§ Work required
Find and copy each line of the data that includes "Machine".

§ Excerpted data

-=-=-

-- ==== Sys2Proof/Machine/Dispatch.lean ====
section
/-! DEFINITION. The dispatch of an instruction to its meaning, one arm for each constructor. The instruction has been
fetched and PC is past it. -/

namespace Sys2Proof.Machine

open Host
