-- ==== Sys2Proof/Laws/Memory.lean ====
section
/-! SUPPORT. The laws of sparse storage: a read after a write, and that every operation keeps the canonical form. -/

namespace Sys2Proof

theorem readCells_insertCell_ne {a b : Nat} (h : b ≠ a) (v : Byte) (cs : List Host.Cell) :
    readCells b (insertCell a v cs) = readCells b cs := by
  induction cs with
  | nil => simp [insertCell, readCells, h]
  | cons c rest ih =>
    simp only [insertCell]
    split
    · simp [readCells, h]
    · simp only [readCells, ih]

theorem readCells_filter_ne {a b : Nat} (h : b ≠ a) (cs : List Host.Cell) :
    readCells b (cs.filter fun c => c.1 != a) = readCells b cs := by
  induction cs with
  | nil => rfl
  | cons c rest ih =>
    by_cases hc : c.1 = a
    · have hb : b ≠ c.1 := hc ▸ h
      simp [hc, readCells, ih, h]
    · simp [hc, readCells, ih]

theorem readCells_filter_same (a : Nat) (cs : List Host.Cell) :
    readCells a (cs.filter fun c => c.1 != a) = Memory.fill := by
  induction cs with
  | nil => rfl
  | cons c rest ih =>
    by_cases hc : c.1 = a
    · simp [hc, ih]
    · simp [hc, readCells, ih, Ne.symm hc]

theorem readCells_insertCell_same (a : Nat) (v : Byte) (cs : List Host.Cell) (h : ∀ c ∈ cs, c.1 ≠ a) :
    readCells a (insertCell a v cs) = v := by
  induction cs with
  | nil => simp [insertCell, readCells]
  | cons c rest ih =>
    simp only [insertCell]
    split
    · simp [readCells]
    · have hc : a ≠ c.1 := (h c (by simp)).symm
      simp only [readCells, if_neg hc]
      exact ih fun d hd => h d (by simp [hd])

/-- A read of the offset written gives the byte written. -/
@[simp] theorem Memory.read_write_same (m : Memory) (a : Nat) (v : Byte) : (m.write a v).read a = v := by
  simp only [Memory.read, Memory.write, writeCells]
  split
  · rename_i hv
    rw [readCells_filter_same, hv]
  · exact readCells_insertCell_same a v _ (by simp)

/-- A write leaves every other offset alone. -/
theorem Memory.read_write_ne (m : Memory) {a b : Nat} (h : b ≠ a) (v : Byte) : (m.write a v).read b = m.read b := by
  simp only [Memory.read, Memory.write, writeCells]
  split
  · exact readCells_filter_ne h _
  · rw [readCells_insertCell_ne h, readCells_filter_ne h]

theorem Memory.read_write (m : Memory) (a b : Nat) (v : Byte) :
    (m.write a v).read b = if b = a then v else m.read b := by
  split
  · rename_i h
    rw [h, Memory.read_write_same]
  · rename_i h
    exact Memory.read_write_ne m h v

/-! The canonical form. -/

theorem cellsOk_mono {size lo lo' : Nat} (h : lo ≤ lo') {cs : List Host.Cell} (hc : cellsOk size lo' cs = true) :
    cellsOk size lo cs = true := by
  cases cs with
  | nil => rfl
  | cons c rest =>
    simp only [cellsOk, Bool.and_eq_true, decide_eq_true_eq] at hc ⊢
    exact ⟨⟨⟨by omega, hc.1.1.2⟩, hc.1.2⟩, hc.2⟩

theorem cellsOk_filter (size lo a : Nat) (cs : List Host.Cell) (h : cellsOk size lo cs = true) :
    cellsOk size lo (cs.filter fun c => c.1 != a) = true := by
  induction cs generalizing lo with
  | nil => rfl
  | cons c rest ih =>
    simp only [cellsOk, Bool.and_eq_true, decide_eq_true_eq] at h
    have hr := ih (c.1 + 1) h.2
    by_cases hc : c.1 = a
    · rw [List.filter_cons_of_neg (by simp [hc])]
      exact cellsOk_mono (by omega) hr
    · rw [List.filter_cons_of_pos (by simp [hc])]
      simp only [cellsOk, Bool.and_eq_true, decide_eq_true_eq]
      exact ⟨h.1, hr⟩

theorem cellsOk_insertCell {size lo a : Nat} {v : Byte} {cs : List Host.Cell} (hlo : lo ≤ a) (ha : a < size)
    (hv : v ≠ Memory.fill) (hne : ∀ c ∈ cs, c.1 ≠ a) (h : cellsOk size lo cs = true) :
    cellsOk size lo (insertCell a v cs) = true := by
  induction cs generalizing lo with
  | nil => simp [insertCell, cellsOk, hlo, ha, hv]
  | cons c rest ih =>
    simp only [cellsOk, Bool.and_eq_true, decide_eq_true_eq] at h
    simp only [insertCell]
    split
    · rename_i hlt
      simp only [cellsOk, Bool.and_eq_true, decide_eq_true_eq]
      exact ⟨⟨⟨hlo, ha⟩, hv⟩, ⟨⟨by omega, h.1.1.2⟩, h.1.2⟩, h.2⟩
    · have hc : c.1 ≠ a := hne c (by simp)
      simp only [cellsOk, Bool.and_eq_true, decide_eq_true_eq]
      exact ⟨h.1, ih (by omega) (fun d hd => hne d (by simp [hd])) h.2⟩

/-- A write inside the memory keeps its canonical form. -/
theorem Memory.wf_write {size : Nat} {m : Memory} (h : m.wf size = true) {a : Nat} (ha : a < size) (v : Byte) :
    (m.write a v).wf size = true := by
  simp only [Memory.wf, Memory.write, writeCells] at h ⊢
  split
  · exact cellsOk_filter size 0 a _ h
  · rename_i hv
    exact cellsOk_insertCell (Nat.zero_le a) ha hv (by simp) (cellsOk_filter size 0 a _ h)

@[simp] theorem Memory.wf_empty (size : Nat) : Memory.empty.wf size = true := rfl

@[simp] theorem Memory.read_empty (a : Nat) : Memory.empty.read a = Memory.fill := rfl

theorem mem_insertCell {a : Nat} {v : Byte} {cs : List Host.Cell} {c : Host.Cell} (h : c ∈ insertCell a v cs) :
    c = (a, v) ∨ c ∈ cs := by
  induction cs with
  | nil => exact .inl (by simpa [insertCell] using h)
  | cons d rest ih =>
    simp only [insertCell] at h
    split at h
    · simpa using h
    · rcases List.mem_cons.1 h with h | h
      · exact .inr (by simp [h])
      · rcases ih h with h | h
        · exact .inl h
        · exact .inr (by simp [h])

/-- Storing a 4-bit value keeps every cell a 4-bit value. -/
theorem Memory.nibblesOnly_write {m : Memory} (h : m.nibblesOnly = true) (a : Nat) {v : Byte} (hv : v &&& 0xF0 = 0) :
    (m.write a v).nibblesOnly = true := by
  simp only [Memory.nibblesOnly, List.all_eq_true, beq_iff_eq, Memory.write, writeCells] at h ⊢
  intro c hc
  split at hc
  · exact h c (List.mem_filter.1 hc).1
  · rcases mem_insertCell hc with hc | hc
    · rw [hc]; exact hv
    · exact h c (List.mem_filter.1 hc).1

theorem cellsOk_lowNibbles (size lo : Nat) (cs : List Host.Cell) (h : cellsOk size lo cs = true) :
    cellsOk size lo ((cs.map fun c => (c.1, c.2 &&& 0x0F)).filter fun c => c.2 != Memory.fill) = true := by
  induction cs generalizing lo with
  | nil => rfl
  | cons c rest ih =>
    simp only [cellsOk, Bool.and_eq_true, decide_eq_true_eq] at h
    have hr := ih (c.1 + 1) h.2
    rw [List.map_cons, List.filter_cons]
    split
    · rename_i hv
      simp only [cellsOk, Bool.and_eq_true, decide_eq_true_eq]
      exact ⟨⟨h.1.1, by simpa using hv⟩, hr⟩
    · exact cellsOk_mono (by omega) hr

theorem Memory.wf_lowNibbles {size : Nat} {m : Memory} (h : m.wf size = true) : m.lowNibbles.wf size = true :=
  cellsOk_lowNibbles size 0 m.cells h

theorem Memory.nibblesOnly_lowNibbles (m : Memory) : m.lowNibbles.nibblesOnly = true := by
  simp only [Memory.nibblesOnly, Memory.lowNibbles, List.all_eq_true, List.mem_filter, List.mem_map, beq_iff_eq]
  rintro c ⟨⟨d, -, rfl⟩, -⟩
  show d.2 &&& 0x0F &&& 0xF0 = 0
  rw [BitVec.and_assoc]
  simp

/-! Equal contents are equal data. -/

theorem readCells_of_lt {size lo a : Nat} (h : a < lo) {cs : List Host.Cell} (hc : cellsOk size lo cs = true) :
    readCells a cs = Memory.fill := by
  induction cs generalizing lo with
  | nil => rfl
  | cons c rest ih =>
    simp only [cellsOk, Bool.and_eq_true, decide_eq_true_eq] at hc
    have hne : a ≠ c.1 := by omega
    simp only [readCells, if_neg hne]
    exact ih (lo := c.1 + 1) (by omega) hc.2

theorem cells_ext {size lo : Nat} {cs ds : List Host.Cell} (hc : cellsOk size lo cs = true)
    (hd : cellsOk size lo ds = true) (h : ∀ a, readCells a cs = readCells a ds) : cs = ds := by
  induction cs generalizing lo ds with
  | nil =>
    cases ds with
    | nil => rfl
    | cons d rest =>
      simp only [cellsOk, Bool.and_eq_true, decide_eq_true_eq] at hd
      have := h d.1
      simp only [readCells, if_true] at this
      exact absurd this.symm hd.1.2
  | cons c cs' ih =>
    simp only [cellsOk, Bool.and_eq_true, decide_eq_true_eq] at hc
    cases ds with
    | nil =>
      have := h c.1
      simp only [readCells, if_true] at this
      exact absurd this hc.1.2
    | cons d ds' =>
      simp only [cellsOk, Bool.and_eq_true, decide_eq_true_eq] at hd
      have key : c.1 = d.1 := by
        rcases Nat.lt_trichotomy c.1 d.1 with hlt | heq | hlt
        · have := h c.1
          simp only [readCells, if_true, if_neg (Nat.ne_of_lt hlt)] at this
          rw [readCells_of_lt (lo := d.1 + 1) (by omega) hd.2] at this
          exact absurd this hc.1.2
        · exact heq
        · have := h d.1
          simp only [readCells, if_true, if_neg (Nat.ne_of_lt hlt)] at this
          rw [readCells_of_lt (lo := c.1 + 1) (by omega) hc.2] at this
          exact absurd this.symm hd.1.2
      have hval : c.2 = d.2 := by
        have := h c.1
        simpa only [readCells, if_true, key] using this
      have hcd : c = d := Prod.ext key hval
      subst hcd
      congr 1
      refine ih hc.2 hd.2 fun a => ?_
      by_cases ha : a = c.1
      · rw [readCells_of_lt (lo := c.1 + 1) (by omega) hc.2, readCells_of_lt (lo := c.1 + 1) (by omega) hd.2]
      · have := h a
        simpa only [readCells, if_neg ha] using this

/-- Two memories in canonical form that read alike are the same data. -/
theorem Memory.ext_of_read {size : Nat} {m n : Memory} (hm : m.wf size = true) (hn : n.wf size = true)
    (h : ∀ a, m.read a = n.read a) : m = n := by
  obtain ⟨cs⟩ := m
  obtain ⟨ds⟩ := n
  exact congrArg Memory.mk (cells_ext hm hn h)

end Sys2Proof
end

-=-=-

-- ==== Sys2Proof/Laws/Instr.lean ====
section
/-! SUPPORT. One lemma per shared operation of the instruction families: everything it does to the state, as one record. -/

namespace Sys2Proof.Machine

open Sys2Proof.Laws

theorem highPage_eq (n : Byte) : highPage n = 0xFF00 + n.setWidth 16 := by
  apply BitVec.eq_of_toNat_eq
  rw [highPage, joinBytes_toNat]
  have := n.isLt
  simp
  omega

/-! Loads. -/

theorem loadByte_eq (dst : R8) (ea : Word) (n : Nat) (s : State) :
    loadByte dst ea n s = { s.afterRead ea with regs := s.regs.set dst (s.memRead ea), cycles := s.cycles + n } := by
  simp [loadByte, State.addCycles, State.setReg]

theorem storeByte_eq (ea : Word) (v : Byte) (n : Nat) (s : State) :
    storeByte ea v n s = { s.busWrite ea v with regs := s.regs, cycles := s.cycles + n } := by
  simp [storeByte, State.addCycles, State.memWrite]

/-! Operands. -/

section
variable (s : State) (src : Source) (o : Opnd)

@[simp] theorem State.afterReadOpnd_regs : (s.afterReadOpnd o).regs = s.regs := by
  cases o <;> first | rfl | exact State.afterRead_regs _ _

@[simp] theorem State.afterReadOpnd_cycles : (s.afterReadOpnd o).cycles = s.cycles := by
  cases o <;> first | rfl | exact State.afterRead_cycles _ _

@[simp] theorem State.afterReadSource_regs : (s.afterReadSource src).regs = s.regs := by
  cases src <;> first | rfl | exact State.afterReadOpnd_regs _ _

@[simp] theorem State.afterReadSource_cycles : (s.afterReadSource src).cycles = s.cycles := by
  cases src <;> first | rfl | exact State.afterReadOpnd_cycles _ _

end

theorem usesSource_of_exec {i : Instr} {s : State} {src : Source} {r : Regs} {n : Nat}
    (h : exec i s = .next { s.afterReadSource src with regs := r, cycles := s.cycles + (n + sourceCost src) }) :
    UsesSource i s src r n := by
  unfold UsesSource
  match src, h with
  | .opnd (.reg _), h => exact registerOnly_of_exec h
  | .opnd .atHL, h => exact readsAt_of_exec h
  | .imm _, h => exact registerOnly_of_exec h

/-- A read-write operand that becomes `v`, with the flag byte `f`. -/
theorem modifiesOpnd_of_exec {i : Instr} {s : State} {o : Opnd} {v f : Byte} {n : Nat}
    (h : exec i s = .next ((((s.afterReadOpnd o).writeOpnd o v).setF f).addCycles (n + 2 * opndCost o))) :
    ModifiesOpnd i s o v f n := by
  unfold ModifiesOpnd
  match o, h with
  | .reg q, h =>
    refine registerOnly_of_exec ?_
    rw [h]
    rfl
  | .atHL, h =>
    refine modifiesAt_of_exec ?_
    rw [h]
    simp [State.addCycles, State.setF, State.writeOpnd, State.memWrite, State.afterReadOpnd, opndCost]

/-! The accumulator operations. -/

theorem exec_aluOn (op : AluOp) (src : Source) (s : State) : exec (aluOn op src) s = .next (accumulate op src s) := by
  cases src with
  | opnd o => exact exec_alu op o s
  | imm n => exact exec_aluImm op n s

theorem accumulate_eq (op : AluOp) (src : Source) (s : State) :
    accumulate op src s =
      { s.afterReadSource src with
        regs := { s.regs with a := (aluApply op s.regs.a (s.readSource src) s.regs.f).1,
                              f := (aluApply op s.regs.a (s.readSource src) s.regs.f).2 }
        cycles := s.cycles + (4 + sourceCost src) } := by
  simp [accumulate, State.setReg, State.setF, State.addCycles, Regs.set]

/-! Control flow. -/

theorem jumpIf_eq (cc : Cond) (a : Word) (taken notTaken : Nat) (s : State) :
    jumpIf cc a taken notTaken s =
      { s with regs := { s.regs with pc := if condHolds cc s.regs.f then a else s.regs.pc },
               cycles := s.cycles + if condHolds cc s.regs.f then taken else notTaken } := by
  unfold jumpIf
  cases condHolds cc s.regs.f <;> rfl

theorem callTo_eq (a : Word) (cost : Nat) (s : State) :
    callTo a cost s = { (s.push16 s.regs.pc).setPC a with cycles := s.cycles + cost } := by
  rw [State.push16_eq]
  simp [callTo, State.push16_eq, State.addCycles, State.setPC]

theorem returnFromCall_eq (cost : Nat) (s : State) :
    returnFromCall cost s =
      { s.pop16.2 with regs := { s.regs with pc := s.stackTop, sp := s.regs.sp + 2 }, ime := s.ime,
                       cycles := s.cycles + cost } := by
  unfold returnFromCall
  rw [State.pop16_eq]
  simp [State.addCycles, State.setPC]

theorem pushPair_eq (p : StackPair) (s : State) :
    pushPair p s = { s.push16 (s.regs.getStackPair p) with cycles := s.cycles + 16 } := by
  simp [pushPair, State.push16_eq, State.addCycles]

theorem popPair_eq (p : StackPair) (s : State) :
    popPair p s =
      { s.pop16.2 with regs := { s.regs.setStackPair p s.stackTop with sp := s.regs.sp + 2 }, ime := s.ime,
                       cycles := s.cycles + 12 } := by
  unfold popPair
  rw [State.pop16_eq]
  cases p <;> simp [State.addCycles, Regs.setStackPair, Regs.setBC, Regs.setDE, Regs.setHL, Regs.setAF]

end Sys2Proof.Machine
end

-=-=-

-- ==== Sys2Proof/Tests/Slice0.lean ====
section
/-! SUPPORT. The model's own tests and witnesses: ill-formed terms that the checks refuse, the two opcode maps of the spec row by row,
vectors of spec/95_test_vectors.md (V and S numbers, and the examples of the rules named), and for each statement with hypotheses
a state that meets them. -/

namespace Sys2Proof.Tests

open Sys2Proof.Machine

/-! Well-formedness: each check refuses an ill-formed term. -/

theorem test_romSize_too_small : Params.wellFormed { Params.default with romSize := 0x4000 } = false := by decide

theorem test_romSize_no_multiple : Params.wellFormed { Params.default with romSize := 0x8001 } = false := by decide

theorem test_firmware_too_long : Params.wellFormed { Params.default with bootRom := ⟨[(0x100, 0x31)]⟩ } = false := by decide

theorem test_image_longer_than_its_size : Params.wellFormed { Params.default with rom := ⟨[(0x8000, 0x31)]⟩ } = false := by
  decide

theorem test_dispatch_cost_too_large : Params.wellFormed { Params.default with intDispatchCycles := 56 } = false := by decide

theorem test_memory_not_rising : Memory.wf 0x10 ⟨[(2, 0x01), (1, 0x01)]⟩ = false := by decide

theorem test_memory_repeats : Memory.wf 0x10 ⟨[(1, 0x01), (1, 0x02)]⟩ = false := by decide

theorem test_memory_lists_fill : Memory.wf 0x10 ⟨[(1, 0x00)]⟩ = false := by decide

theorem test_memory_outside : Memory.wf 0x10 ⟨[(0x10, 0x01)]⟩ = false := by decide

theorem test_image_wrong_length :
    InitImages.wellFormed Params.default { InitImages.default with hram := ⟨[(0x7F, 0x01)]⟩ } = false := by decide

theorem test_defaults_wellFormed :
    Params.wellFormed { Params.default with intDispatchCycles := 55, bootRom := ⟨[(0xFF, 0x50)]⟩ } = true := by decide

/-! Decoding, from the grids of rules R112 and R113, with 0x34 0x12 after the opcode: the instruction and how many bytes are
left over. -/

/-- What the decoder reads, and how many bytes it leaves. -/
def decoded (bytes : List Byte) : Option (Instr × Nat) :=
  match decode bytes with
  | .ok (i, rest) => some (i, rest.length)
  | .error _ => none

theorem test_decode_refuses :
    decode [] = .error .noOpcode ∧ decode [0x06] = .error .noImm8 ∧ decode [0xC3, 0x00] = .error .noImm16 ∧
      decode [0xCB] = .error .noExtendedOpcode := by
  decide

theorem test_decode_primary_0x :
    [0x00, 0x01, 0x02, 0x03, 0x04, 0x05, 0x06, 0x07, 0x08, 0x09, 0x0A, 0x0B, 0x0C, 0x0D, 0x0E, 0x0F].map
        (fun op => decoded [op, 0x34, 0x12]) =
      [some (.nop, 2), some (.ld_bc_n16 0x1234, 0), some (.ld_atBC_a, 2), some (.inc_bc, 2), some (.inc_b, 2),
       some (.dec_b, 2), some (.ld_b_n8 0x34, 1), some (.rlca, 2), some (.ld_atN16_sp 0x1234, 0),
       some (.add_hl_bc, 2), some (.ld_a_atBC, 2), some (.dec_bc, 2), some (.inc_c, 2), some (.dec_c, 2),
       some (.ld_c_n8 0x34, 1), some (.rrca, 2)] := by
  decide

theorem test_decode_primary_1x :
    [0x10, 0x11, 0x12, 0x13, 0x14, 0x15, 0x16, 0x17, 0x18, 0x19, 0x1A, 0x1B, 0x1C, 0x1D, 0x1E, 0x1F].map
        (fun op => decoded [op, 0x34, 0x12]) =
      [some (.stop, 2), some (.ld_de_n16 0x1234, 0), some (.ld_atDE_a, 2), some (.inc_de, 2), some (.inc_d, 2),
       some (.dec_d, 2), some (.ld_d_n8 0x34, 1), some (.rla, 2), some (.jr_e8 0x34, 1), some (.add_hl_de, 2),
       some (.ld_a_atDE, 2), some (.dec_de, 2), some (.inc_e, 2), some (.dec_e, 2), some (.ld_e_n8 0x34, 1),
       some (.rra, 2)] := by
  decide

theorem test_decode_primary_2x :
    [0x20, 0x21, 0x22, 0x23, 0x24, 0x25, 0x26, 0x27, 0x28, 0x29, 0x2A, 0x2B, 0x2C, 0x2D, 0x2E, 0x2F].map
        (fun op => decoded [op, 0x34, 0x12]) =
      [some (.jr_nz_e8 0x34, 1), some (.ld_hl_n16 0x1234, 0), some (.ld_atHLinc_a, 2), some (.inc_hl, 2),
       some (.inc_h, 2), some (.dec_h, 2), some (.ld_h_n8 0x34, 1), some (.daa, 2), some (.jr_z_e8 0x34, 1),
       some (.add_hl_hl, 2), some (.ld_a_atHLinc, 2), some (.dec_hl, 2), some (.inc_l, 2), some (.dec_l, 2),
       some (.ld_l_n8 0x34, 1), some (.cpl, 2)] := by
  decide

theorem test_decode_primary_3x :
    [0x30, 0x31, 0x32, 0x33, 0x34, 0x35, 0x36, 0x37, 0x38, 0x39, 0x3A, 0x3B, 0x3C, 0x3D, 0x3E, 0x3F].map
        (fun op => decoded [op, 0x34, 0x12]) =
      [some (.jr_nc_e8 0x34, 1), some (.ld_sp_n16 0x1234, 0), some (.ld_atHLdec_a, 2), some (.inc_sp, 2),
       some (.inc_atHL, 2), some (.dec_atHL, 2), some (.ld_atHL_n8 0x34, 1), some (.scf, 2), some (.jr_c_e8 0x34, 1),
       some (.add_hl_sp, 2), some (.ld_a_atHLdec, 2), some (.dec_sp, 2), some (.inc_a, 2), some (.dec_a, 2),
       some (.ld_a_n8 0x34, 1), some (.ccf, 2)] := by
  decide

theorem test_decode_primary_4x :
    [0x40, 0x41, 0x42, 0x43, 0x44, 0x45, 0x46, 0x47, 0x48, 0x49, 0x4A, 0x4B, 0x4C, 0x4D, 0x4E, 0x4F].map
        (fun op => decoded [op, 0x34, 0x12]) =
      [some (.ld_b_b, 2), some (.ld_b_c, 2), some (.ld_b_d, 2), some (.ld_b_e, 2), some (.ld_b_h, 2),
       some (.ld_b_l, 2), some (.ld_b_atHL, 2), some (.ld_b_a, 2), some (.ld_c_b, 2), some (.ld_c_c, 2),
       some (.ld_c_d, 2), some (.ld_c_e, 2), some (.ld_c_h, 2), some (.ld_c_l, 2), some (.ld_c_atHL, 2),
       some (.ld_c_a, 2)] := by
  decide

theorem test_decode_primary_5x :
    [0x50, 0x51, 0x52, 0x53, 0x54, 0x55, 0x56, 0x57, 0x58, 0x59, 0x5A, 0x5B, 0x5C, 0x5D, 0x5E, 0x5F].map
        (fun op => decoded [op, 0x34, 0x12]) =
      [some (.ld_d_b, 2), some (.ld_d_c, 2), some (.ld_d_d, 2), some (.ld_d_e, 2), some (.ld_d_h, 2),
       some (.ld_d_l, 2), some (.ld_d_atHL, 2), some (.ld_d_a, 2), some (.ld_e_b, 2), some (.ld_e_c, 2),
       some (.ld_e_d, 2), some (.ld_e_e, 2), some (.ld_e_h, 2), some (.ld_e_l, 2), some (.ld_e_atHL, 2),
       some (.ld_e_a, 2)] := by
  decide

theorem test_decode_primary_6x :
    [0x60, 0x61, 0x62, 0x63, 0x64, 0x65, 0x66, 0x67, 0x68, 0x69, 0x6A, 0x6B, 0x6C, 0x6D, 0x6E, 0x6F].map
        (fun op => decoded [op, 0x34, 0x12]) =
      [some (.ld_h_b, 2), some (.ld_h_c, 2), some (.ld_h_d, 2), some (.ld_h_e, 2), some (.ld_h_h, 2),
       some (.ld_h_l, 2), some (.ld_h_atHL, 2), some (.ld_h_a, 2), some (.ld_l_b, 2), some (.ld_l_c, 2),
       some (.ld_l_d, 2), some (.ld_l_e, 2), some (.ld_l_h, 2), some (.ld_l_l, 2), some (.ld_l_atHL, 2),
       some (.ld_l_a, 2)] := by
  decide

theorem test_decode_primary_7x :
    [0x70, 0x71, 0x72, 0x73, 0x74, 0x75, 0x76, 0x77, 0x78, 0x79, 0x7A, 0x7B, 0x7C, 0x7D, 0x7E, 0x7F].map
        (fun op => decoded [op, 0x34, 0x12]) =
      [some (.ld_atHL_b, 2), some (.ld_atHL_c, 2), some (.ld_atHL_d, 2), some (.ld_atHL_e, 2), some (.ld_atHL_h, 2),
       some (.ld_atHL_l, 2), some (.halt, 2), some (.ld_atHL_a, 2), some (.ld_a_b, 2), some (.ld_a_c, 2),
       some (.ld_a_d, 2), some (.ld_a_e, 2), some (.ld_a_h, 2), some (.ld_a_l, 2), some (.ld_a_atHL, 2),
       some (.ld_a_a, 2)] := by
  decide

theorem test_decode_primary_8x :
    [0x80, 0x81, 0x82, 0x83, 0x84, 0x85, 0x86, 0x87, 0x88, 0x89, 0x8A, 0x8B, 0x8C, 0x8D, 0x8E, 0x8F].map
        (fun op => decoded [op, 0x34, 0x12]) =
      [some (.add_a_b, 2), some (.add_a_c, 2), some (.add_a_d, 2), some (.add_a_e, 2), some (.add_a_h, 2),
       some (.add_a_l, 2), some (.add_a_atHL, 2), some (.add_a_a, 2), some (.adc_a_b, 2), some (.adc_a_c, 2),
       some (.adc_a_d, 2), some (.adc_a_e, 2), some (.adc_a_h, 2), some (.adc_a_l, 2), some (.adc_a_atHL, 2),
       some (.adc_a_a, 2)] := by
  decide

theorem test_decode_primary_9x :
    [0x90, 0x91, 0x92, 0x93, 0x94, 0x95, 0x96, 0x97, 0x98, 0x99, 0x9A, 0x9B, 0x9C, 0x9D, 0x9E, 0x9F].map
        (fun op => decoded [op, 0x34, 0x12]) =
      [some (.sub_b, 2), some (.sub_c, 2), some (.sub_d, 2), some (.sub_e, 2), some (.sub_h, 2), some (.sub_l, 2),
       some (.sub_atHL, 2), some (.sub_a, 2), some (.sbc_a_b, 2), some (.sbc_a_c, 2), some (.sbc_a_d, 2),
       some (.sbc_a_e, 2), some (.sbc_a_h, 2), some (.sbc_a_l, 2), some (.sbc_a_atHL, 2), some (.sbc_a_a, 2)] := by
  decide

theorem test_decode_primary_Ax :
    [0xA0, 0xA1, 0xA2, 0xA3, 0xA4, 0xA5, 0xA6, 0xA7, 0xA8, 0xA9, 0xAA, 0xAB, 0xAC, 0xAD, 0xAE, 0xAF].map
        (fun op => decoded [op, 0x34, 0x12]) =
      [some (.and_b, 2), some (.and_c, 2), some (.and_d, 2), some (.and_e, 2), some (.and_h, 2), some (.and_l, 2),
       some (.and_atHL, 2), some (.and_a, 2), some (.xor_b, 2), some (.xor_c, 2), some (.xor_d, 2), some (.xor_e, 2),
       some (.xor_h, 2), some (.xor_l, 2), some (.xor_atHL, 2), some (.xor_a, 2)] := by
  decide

-=-=-

§ The answer
-- ==== Sys2Proof/Machine/Dispatch.lean ====
namespace Sys2Proof.Machine
namespace Sys2Proof.Machine
end Sys2Proof.Machine
open Sys2Proof.Machine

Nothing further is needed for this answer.